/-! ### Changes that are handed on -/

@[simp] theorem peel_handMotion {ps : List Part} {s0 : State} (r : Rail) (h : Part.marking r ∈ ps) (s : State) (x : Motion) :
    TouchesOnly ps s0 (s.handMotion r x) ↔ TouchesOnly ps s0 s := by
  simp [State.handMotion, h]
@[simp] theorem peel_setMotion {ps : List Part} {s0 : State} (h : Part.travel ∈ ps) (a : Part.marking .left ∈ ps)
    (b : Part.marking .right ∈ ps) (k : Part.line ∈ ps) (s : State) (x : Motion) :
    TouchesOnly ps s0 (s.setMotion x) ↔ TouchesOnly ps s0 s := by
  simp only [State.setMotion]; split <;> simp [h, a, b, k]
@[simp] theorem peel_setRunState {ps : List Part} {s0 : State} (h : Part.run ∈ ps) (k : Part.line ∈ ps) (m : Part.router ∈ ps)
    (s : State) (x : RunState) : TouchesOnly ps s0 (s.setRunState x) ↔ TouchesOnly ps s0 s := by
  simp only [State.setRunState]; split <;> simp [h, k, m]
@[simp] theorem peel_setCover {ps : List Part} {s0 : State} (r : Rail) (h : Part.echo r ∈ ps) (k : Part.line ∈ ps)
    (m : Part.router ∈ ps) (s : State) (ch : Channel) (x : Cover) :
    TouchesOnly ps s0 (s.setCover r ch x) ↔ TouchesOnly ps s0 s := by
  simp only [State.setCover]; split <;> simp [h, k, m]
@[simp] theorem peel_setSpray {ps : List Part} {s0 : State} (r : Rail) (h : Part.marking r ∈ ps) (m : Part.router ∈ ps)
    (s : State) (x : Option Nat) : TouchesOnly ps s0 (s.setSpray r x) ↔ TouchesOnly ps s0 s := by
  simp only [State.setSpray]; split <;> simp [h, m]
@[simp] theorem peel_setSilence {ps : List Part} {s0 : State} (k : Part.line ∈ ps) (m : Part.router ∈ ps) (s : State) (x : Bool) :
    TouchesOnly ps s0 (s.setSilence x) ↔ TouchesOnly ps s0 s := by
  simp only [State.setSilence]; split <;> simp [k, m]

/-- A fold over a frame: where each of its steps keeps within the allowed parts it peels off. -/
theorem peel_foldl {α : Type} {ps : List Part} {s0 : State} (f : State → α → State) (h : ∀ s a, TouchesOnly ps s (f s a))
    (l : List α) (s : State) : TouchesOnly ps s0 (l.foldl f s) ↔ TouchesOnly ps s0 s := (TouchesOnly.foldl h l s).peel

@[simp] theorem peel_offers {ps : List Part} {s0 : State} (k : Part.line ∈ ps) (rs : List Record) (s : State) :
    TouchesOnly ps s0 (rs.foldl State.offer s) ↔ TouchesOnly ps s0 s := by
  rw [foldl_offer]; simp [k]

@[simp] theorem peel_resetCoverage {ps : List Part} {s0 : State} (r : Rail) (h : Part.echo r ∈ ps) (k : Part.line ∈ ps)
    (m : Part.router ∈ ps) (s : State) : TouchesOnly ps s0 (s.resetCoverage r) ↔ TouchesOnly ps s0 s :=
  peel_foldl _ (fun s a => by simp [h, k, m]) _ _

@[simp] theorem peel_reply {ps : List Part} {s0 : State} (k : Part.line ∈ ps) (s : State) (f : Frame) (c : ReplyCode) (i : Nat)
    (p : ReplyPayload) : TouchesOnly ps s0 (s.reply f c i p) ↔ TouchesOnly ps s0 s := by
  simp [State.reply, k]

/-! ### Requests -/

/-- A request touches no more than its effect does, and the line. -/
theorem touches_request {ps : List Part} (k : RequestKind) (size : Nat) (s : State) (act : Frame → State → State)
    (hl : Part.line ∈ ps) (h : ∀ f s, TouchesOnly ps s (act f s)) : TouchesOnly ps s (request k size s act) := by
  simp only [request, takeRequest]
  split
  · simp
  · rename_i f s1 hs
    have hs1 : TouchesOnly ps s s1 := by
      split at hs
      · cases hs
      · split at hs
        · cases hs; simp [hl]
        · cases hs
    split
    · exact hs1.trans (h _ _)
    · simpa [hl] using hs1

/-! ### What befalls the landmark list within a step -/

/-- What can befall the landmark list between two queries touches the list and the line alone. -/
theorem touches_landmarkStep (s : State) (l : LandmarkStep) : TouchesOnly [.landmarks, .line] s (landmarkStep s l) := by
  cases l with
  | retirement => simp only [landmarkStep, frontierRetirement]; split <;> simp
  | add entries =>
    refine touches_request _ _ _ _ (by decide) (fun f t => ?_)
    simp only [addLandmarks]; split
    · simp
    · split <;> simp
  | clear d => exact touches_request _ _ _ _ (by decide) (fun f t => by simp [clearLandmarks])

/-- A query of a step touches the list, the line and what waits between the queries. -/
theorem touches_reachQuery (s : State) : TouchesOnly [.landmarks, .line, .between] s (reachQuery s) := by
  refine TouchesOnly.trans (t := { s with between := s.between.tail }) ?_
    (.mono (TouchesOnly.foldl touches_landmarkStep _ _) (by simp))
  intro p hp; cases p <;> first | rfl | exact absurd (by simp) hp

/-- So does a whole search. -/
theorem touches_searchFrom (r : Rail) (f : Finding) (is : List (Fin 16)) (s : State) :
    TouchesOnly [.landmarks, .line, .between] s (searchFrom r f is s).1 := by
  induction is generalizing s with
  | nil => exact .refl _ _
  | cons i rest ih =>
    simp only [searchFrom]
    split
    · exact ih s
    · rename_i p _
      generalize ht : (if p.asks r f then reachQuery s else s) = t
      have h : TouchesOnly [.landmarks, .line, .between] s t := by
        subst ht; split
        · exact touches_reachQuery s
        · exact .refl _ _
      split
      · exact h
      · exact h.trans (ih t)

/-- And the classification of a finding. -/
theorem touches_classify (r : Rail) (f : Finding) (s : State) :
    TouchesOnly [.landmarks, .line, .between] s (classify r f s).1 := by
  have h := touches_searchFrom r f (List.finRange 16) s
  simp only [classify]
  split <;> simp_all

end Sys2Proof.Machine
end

•••••

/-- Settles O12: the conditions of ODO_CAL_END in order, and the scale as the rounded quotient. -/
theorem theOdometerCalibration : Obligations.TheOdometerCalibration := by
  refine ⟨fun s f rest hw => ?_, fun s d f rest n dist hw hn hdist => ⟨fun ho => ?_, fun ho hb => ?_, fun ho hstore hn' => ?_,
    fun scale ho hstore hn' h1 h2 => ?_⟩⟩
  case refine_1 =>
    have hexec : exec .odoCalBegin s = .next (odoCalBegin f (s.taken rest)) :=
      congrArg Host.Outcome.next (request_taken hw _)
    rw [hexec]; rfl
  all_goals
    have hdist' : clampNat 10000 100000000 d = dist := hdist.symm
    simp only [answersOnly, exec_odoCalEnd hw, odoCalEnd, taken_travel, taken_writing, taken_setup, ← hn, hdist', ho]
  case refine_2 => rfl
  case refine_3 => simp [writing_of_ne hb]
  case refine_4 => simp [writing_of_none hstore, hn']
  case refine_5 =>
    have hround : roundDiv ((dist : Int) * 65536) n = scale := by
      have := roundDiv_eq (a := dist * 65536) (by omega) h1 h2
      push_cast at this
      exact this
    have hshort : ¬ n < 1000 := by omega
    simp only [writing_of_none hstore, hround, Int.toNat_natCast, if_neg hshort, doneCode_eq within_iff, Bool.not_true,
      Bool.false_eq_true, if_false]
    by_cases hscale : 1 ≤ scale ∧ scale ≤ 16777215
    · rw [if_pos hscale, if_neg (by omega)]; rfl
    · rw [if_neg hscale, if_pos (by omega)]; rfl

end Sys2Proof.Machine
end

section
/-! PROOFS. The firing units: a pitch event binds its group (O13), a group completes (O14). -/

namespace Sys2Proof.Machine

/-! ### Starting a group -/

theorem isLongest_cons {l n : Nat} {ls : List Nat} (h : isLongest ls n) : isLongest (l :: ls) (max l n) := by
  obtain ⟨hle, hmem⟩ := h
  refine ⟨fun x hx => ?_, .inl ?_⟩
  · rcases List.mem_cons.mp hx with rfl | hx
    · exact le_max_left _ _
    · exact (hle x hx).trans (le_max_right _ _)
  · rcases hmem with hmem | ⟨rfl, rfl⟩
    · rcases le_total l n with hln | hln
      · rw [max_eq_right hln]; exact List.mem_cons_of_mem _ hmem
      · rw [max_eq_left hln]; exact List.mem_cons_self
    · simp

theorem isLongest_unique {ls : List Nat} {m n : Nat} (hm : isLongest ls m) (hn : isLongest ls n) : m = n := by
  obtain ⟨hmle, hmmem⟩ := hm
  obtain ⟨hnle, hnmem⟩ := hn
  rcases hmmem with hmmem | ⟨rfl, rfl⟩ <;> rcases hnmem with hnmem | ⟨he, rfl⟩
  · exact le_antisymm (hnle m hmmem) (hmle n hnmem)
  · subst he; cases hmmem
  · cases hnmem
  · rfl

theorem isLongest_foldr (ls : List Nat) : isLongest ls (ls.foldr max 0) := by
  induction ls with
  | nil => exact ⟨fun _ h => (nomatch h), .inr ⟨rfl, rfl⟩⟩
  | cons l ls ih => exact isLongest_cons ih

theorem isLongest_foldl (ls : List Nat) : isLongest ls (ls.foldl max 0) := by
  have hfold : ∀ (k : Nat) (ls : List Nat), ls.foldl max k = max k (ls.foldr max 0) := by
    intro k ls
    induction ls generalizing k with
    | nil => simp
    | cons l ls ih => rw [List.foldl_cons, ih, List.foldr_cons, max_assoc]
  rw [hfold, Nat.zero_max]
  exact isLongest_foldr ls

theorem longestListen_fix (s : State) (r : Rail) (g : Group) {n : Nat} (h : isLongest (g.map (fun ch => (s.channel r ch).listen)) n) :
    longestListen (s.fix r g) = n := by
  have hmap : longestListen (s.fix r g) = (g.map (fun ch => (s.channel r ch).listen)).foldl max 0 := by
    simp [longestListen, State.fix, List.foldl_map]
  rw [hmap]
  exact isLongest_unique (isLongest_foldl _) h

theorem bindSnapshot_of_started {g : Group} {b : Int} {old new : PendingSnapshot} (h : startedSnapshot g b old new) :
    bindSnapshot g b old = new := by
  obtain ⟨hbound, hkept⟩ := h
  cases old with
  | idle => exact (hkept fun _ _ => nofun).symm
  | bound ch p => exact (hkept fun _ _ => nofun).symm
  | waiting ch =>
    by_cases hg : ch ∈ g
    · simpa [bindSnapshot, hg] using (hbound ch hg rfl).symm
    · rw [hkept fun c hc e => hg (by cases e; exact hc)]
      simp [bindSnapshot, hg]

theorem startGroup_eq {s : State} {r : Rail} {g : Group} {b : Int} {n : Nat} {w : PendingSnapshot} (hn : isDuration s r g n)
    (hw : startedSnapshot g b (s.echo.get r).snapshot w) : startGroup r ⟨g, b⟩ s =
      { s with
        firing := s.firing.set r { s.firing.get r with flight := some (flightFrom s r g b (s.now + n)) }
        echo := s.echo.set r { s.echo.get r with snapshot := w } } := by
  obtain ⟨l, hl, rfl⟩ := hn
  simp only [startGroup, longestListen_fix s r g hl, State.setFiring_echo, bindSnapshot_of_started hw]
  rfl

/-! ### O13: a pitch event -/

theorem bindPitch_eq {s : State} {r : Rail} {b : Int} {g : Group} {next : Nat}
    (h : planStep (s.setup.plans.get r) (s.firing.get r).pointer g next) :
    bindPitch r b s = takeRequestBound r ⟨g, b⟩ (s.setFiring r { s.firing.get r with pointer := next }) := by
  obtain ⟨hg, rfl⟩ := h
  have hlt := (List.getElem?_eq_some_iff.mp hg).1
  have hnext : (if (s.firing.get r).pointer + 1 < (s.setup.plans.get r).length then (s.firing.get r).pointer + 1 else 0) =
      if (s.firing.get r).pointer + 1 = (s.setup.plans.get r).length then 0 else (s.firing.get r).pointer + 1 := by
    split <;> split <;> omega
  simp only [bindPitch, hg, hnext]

•••••

# [TASK GOAL]
Each line of the listing above that contains the word "decide" is to be copied.

# [SOLUTION FOR THIS PROBLEM]
    refine touches_request _ _ _ _ (by decide) (fun f t => ?_)
  | clear d => exact touches_request _ _ _ _ (by decide) (fun f t => by simp [clearLandmarks])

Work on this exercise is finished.